In Vivo Magnetic Resonance Spectroscopy

Figure 1 shows in vivo non-localized ¹³C spectra from a subcutaneously implanted R3230Ac tumor before (Fig. 1A) and after 30 hours of [2-¹³C]-glycine infusion at a rate of 0.5 mmol/kg/h (Fig. 1B). Several broad envelopes of resonances centered at approximately 15, 30 and 63 ppm are primarily due to subcutaneous and tumor lipids and are visible in both spectra. After 30 hours of [2-¹³C]-glycine infusion (Fig. 1B), a new set of resonances is visible between 42 and 45 ppm. The resonance of the infused [2-¹³C]-glycine appears at 42.4 ppm (Gly, Fig. 1), and incorporation of this labeled amino acid into the glycinyl-residue of glutathione shifts the position of the ¹³C resonance to 44.2 ppm. For brevity, we will refer to glutathione with [2-¹³C]-glycine incorporated into the glycinyl-residue as (2-¹³C-gly)-GSH (Fig. 1). A broader resonance between these two is thought to be [2-¹³C]-glycine incorporated into other cellular large peptides and proteins (see below). As a comparison, spectra in Figure 1C show data from an analogous study that employed 24 h of [2-¹³C]-glycine infusion at the higher concentration of 1.0 mmol/kg/h. The higher intensity of both the [2-¹³C]-glycine and (2-¹³C-gly)-GSH is evident.
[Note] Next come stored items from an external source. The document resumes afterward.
/-- Settles O35. -/
theorem pmarkBegins : Obligations.PmarkBegins := by
  intro s h0 hok
  refine ⟨fun hcwin => ?_, fun hcwin => ?_⟩
  · have hexec : exec .pmark s = .next (markPacket s) := by rw [exec_pmark, whenReleased_of h0, takeMark, if_pos hcwin]
    by_cases hpacket : ∃ bytes, s.pixel.rx = .packet bytes
    · obtain ⟨bytes, hb⟩ := hpacket
      have hsame : ∀ other, s.pixel.rx = .packet other → other = bytes := fun other ho => Rx.packet.inj (ho.symm.trans hb)
      refine ⟨_, hexec.trans (congrArg _ (markPacket_of_packet hb)), rfl, fun other ho => ?_, fun hno => absurd hb (hno bytes)⟩
      rw [hsame other ho]
      exact ⟨rfl, (rx_writes s (.packet [])).mono.trans (report_writes _ _).mono⟩
    · have hno : ∀ bytes, s.pixel.rx ≠ .packet bytes := fun bytes hb => hpacket ⟨bytes, hb⟩
      exact ⟨_, hexec.trans (congrArg _ (markPacket_of_other hno)), rfl, fun bytes hb => absurd hb (hno bytes),
        fun _ => rx_writes s (.packet [])⟩
  · have hexec : exec .pmark s = .next (markLine s) := by
      rw [exec_pmark, whenReleased_of h0, takeMark, if_neg (Bool.eq_false_iff.mp hcwin)]
    have hended := receptionEnded hok
    have hboundState : ∀ m, (boundSlot (m + 2) s).state = if m + 2 < s.pixel.begun then .abandoned else .awaiting := fun _ => rfl
    cases hout : s.pixel.outstanding with
    | nil =>
      rw [markLine_of_unasked hout] at hexec
      have hdiscard := discard_writes (received s)
      have hempty : (received s).pixel.outstanding = [].tail ++ reopened s := by rw [hended.outstanding, hout]; rfl
      refine ⟨_, hexec, fun k rest h => absurd h nofun, fun _ => ⟨rfl, congrArg countUp (hended.writes.at .overflow)⟩, hempty, hended.requested,
        fun n _ hn hno => hended.others n hn hno, hended.short, fun m x hrx hx hstate => ?_, hended.writes.mono.trans hdiscard.mono⟩
      obtain ⟨hfree, hnext⟩ := hended.freed m x hrx hx hstate
      refine ⟨hfree, fun hm => ?_⟩
      obtain ⟨hopen, hbound⟩ := hnext hm
      refine ⟨?_, ?_, _, hbound, hboundState m⟩
      · show m + 2 ∈ (received s).pixel.outstanding
        rw [hempty, hopen]
        exact List.mem_cons_self
      · exact hended.requested.trans (by rw [hopen]; rfl)
    | cons k rest =>
      rw [markLine_of_asked (by rw [hout]; rfl)] at hexec
      have hk : k ∈ s.pixel.outstanding := by rw [hout]; exact List.mem_cons_self
      have hreopened := hok.not_reopened hk
      have hrx : s.pixel.rx ≠ .line k := fun h => (hok.reception k h).1 hk
      have hsame := hended.others k hrx hreopened
      have htaken : ∀ x, findSlot k s = some x → findSlot k (takeRequest k (received s)) = some (requestTaken x) := fun x hx =>
        findSlot_setSlot (fun _ => rfl) (hsame.trans hx)
      have hother : ∀ n, n ≠ k → findSlot n (takeRequest k (received s)) = findSlot n (received s) := fun n hn =>
        findSlot_setSlot_ne _ (fun _ => rfl) hn
      have htail : (takeRequest k (received s)).pixel.outstanding = rest ++ reopened s := by
        show (received s).pixel.outstanding.tail = _
        rw [hended.outstanding, hout]
        rfl
      have hwrites := hended.writes.mono.trans (takeRequest_writes k (received s)).mono (fs := [.slots, .requests, .requested, .rx])
      have hnodup := hok.outstandingOnce
      rw [hout] at hnodup
      have hne : ∀ m, s.pixel.rx = .line m → m ≠ k := fun m hm he => hrx (he ▸ hm)
      refine ⟨_, hexec, fun k' rest' h => ?_, fun h => absurd h nofun, htail, hended.requested, fun n hhead hn hno => ?_,
        fun m x hm hx hstate => (hother m (hne m hm)).trans (hended.short m x hm hx hstate), fun m x hm hx hstate => ?_, hwrites.mono⟩
      · obtain ⟨rfl, rfl⟩ := List.cons.inj h
        refine ⟨rfl, ?_, fun x hx hstate => ⟨_, htaken x hx, ?_, ?_⟩, fun x hx hstate => ?_, hwrites.at .overflow⟩
        · rw [htail, List.mem_append]
          exact fun h => h.elim (List.nodup_cons.mp hnodup).1 hreopened
        · exact if_pos hstate
        · have hform := hok.form x (findSlot_line hx).2
          simp only [SlotOk, hstate] at hform
          exact hform.2
        · rw [htaken x hx, requestTaken_of_abandoned hstate]
      · have hnk : n ≠ k := fun he => hhead (he ▸ rfl)
        exact (hother n hnk).trans (hended.others n hn hno)
      · obtain ⟨hfree, hnext⟩ := hended.freed m x hm hx hstate
        refine ⟨(hother m (hne m hm)).trans hfree, fun hm2 => ?_⟩
        obtain ⟨hopen, hbound⟩ := hnext hm2
        rw [hopen] at hreopened
        have hnk : m + 2 ≠ k := fun he => hreopened (List.mem_singleton.mpr he.symm)
        refine ⟨?_, ?_, _, (hother (m + 2) hnk).trans hbound, hboundState m⟩
        · rw [htail, hopen]
          exact List.mem_append_right _ (List.mem_singleton.mpr rfl)
        · exact hended.requested.trans (by rw [hopen]; rfl)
*In vivo* non-localized ¹³C spectra from a subcutaneously implanted R3230Ac tumor before (A) and after 30 hours (B) of [2-¹³C]-glycine infusion at a rate of 0.5 mmol/kg/h. (C) A spectrum from an analogous study employing [2-¹³C]-glycine infusion at a higher rate of 1 mmol/kg/h. [2-¹³C]-glycine ([2-¹³C]-gly) appears at 42.4 ppm, and incorporation into the glycinyl-residue of glutathione ((2-¹³C-gly)-GSH) is visible at 44.2 ppm. Also detected are labels in two carbons of serine, [2-¹³C]-ser and [3-¹³C]-ser and creatine, ([2-¹³C]-creatine).

In addition to the peaks assignable to [2-¹³C]-glycine and (2-¹³C-gly)-GSH, additional resonances are detectable at 54.8, 57.4 and 61.3 ppm, with the resonance at 61.3 ppm overlapping the background signal. Extract data analysis (below) enabled assignment of these resonances to [2-¹³C]-creatine (54.8 ppm), [2-¹³C]-serine (57.4 ppm) and [3-¹³C]-serine (61.3 ppm).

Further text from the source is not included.